(Dataset entries)
........

theorem Ctx.Landed.mset {c : Mask} (k : Ctx.Landed d8 strict (.mset c) h x y) (h1 : 1 ≤ (x.file h).depth)
    (h8 : (x.file h).depth ≤ 8) : (y.file h).depth = (x.file h).depth ∧ ∀ i : Fin 8,
      (y.file h).masks[i] = if i.val + 1 = (x.file h).depth then c else (x.file h).masks[i] := by
  rw [k.own_eq fun w e => by cases e]
  refine ⟨rfl, fun i => ?_⟩
  refine ((x.file h).setMask_masks (i := (x.file h).depth - 1) (by omega) _ _ i).trans ?_
  simp only [val_eq_top_iff _ h1]

theorem Ctx.Landed.taskFlg {v : Word} (k : Ctx.Landed d8 strict (.ctl .taskFlg v) h x y) :
    y.task.flg = flgWrite x.task.flg v := by
  cases h with
  | false =>
    have e := k.own
    exact congrArg RegFile.flg e
  | true =>
    have e := k.other
    exact congrArg RegFile.flg e

theorem Ctx.Landed.ctxMode {v : Word} (k : Ctx.Landed d8 strict (.ctl .ctxMode v) h x y) :
    y.tagLimit = v.extractLsb' 8 5 ∧ y.tagWait = v.getLsbD 0 ∧ y.opStrict = (v.getLsbD 1 && strict) := by
  obtain ⟨_, _, _, _, _, hl, hw, ho⟩ := k.fields
  refine ⟨?_, hw.trans (bitAt_eq v 0), ?_⟩
  · rw [hl]
    show BitVec.ofNat 5 (bits v 8 5) = _
    rw [bits_eq, BitVec.ofNat_toNat, BitVec.setWidth_eq]
  · rw [ho]
    show (bitAt v 1 && strict) = _
    rw [bitAt_eq]

end kinds

/-! ### The obligations -/

section one

variable {s : State} {f : Flight} {t : State}

theorem State.settled_feature (s : State) (e : DieId) (n : Nat) : (s.settled.die e).feature n = (s.die e).feature n := by
  obtain ⟨c, h⟩ := s.die_settled e
  rw [h]
  rfl

/-- The context after the one result that was due. -/
theorem State.Lands.landed (L : s.settled.Lands t s.ev.die s.ev.ctx f) :
    Ctx.Landed ((s.die s.ev.die).boot.featAcc.getLsbD 1) ((s.die s.ev.die).boot.featAcc.getLsbD 7) f.land f.hnd
      (s.ctx s.ev.die s.ev.ctx) (t.ctx s.ev.die s.ev.ctx) := by
  obtain ⟨l, hl, _⟩ := L.here
  rw [hl, State.landed, s.ctx_settled, s.settled_feature, s.settled_feature, Die.feature_eq, Die.feature_eq]
  exact Ctx.Landed.of_applyLand _ l

/-- The result is a write of a reserved field to ctl.fmt. -/
theorem State.reserved_settled (s : State) (f : Flight) : s.settled.Reserved s.ev.die s.ev.ctx f ↔
    ∃ v, f.land = .ctl .fmt v ∧ (BadRnd v ∨ BadAct ((s.die s.ev.die).boot.featAcc.getLsbD 1) v) := by
  unfold State.Reserved
  rw [s.settled_feature, Die.feature_eq]
  simp only [fmtWrite_bad]

theorem State.cutOff_settled (s : State) (b : Nat) :
    (s.settled.ctx s.ev.die s.ev.ctx).cutOff b = (s.ctx s.ev.die s.ev.ctx).cutOff b := by
  rw [s.ctx_settled]
  rfl

/-- What stays in flight is what was not due. -/
theorem State.mem_flight_settled (h : (s.ctx s.ev.die s.ev.ctx).flight.filter s.landsNow = [f]) (g : Flight) :
    g ∈ (s.settled.ctx s.ev.die s.ev.ctx).flight ↔ g ∈ (s.ctx s.ev.die s.ev.ctx).flight ∧ g ≠ f := by
  have hdue : ∀ g, g ∈ (s.ctx s.ev.die s.ev.ctx).flight ∧ s.landsNow g = true ↔ g = f := fun g => by
    rw [← List.mem_filter, h, List.mem_singleton]
  rw [s.ctx_settled]
  show g ∈ (s.ctx s.ev.die s.ev.ctx).flight.filter _ ↔ _
  rw [List.mem_filter]
  refine and_congr_right fun hg => ⟨fun hn e => ?_, fun hn => ?_⟩
  · rw [((hdue g).mpr e).2] at hn
    exact absurd hn (by decide)
  · cases hl : s.landsNow g with
    | false => rfl
    | true => exact absurd ((hdue g).mp ⟨hg, hl⟩) hn

theorem State.Lands.ofSettled_dies (L : s.settled.Lands t s.ev.die s.ev.ctx f) (e : DieId) :
    { t.die e with ctxs := (s.die e).ctxs, truth := (s.die e).truth, truthBad := (s.die e).truthBad } = s.die e := by
  obtain ⟨c, h⟩ := s.die_settled e
  have hd := L.dies e
  rw [h] at hd
  exact congrArg (fun x : Die => { x with ctxs := (s.die e).ctxs }) hd

theorem State.Lands.ofSettled_table (L : s.settled.Lands t s.ev.die s.ev.ctx f) {g : Fin 16} {v : VReg}
    (hl : f.land = .table g v) (hw : (s.die s.ev.die).wf = true) (k : Nat) :
    Sparse.read (t.die s.ev.die).truth Config.truthDefault k = if k / 16 = g.val then v.extractLsb' (512 * (k % 16)) 512
      else Sparse.read (s.die s.ev.die).truth Config.truthDefault k := by
  obtain ⟨c, h⟩ := s.die_settled s.ev.die
  have ht : (s.settled.die s.ev.die).truth = (s.die s.ev.die).truth := by rw [h]
  rw [L.table g v hl, Die.truth_putTable, ht, (read_writeGroup g.val v ((Die.wf_iff _).mp hw).2.2.1 16 (Nat.le_refl _)).2 k]
  have hiff : (k / 16 = g.val ∧ k % 16 < 16) ↔ k / 16 = g.val := by omega
  simp only [hiff]

end one

/-- Settles O50: the one result that is due lands by `landOne`; its file and its context change as its kind says. -/
theorem resultLanding : Obligations.ResultLanding := by
  unfold Obligations.ResultLanding
  intro s f d n x hdue r d8 badRnd badAct invalid
  have hone : x.flight.filter s.landsNow = [f] := hdue
  refine ⟨_, s.exec_resultLanding_one hone, ?_⟩
  have L := s.settled.landOne_lands s.ev.die s.ev.ctx f
  generalize s.settled.landOne s.ev.die s.ev.ctx f = t at L ⊢
  have K := L.landed
  intro y u
  have hinv : invalid ↔ s.settled.Reserved d n f ∧ (s.settled.ctx d n).cutOff f.bundle = false := by
    rw [s.cutOff_settled, s.reserved_settled]
    exact ⟨fun ⟨v, hl, hb, hc⟩ => ⟨⟨v, hl, hb⟩, hc⟩, fun ⟨⟨v, hl, hb⟩, hc⟩ => ⟨v, hl, hb, hc⟩⟩
  obtain ⟨fl, hfl, hmem⟩ := L.here
  obtain ⟨r0, hu, ⟨p0, q0, hr0⟩, hr0'⟩ := K.own_base
  obtain ⟨hkept1, hkept2, hkept3, hkept4⟩ := f.land.onFile_kept d8 r0
  obtain ⟨hx, htr, htv, hrs, hst, htl, htw, hos⟩ := K.fields
  have hu' : u = f.land.onFile d8 r0 := hu
  have hbase : ∀ {α : Type} (g : RegFile → α), (∀ a b c, g { r with flg := a, touched := b, dirty := c } = g r) →
      g r0 = g r := fun g h => (congrArg g hr0).trans (h _ _ _)
  refine ⟨fun g => ?flight, K.context, K.otherFile, fun ht => ?other, ?pc, ?loops, ?depthIssue, ?home, fun e m h => ?ctxs,
    ?bytes, L.ofSettled_dies, fun e h => ?truth, ?rest, fun h => ?quiet, fun h e => ?raises, fun h => ?scalars,
    fun h hp => ?vectors, fun h hc ht => ?flg, fun h => ?fmt, fun h => ?wide, fun h hc => ?lr, fun h1 h2 h3 h4 => ?masks,
    fun h => hx.trans (f.land.onCtx_x _ x h), fun h => htr.trans (f.land.onCtx_trapResume _ x h),
    fun h => htv.trans (f.land.onCtx_trapVec _ x h), fun h => ?trapRs, fun h => ?ctxMode, ?kind⟩
  case flight =>
    have hy : y.flight = fl := by
      show (t.ctx d n).flight = fl
      rw [hfl]
    rw [hy, hmem g, State.mem_flight_settled hone, hinv]
    rfl
  case other => exact K.other.trans (f.land.onCtx_file _ x ht _)
  case pc => exact (congrArg RegFile.pc hu').trans (hkept1.trans (hbase RegFile.pc fun _ _ _ => rfl))
  case loops => exact (congrArg RegFile.loops hu').trans (hkept2.trans (hbase RegFile.loops fun _ _ _ => rfl))
  case depthIssue => exact (congrArg RegFile.depthIssue hu').trans (hkept3.trans (hbase RegFile.depthIssue fun _ _ _ => rfl))
  case home => exact (congrArg RegFile.home hu').trans (hkept4.trans (hbase RegFile.home fun _ _ _ => rfl))
  case ctxs => exact (L.others e m h).trans (s.ctx_modCtx_other _ h)
  case bytes => exact (s.sameBytes_modCtx s.ev.die s.ev.ctx _).trans L.bytes
  case truth =>
    obtain ⟨c, hc⟩ := s.die_settled e
    have ht := L.truth e h
    rw [hc] at ht
    exact ht
  case rest => exact congrArg (fun z : State => { z with dies := s.dies }) L.rest
  case quiet =>
    refine L.quiet fun hr => ?_
    obtain ⟨v, hl, _⟩ := (s.reserved_settled f).mp hr
    exact h v hl
  case raises =>
    obtain ⟨hr, hc⟩ := hinv.mp h
    exact L.raises hr hc e
  case scalars =>
    obtain ⟨h1, h2⟩ := f.land.onFile_scalars d8 r0 h
    rw [hu']
    exact ⟨h1.trans (hbase RegFile.q fun _ _ _ => rfl), h2.trans (hbase RegFile.s fun _ _ _ => rfl)⟩
  case vectors =>
    obtain ⟨h1, h2⟩ := f.land.onFile_vectors d8 r0 h hp
    rw [hu']
    exact ⟨h1.trans (hbase RegFile.vq fun _ _ _ => rfl), h2.trans (hbase RegFile.v fun _ _ _ => rfl)⟩
  case flg => rw [hu', f.land.onFile_flg d8 r0 h hc, hr0' ht]
  case fmt => exact (congrArg RegFile.fmt hu').trans ((f.land.onFile_fmt d8 r0 h).trans (hbase RegFile.fmt fun _ _ _ => rfl))
  case wide => exact (congrArg RegFile.wf hu').trans ((f.land.onFile_wide d8 r0 h).trans (hbase RegFile.wf fun _ _ _ => rfl))
  case lr => exact (congrArg RegFile.lr hu').trans ((f.land.onFile_lr d8 r0 h hc).trans (hbase RegFile.lr fun _ _ _ => rfl))
  case masks =>
    obtain ⟨e1, e2⟩ := f.land.onFile_masks d8 r0 h1 h2 h3 h4
    rw [hu']
    exact ⟨e1.trans (hbase RegFile.masks fun _ _ _ => rfl), e2.trans (hbase RegFile.depth fun _ _ _ => rfl)⟩
  case trapRs =>
    obtain ⟨h1, h2⟩ := f.land.onCtx_trapRs ((s.die d).boot.featAcc.getLsbD 7) x h
    exact ⟨hrs.trans h1, hst.trans h2⟩
  case ctxMode =>
    obtain ⟨h1, h2, h3⟩ := f.land.onCtx_ctxMode ((s.die d).boot.featAcc.getLsbD 7) x h
    exact ⟨htl.trans h1, htw.trans h2, hos.trans h3⟩
  case kind =>
    cases hl : f.land with
    | scalar z v => rw [hl] at K; exact K.scalar
    | vector z v m =>
      rw [hl] at K
      obtain ⟨w, hq, hv, hw⟩ := K.vector
      exact ⟨w, hq, hv, fun p hp => (hw p hp).trans (by rw [elem_oldOf] <;> cases z <;> rfl)⟩
    | part z v m k =>
      rw [hl] at K
      obtain ⟨w, hq, hv, hw⟩ := K.part
      exact ⟨w, hq, hv, fun p hp => (hw p hp).trans (by rw [getLsbD_oldOf] <;> cases z <;> rfl)⟩
    | flags v =>
      rw [hl] at K
      exact congrArg RegFile.flg (K.own_eq fun _ e => by cases e)
    | wide fs c =>
      rw [hl] at K
      have h := congrArg RegFile.wf (K.own_eq fun _ e => by cases e)
      cases fs <;> exact h
    | route z v =>
      intro k
      rw [hl] at hx
      rw [hx]
      exact (vset_get x.x z k v).trans (by simp [eq_comm])
    | ctl c v =>
      rw [hl] at K
      refine ⟨fun h => ?_, fun h => ?_, fun h => ?_, fun h => ?_, fun h => ?_, fun h => ?_, fun h => ?_, fun h => ?_⟩ <;> subst h
      · rw [congrArg RegFile.flg (K.own_eq fun _ e => by cases e)]
        exact getLsbD_flgWrite _ _
      · rw [K.taskFlg]
        exact getLsbD_flgWrite _ _
      · rw [congrArg RegFile.fmt (K.own_eq fun _ e => by cases e)]
        exact fmtWrite_fields _ _ _
      · exact congrArg RegFile.lr (K.own_eq fun _ e => by cases e)
      · rw [hl] at htr; exact htr
      · rw [hl] at htv; exact htv
      · rw [hl] at hrs hst; exact ⟨hrs, hst⟩
      · exact K.ctxMode
    | link v =>
      rw [hl] at K
      exact congrArg RegFile.lr (K.own_eq fun _ e => by cases e)
    | mpush c => rw [hl] at K; exact K.mpush
    | minv => rw [hl] at K; exact K.minv
    | mpop =>
      rw [hl] at K
      have h := K.own_eq fun _ e => by cases e
      exact ⟨(congrArg RegFile.depth h).trans rfl, (congrArg RegFile.masks h).trans rfl⟩
    | mset c => rw [hl] at K; exact K.mset
    | table g v => exact L.ofSettled_table hl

........

§ **Exercise requirements**
Determine how many of the lines above include the word "with", then give that number and nothing else.

§ **Your solution**
7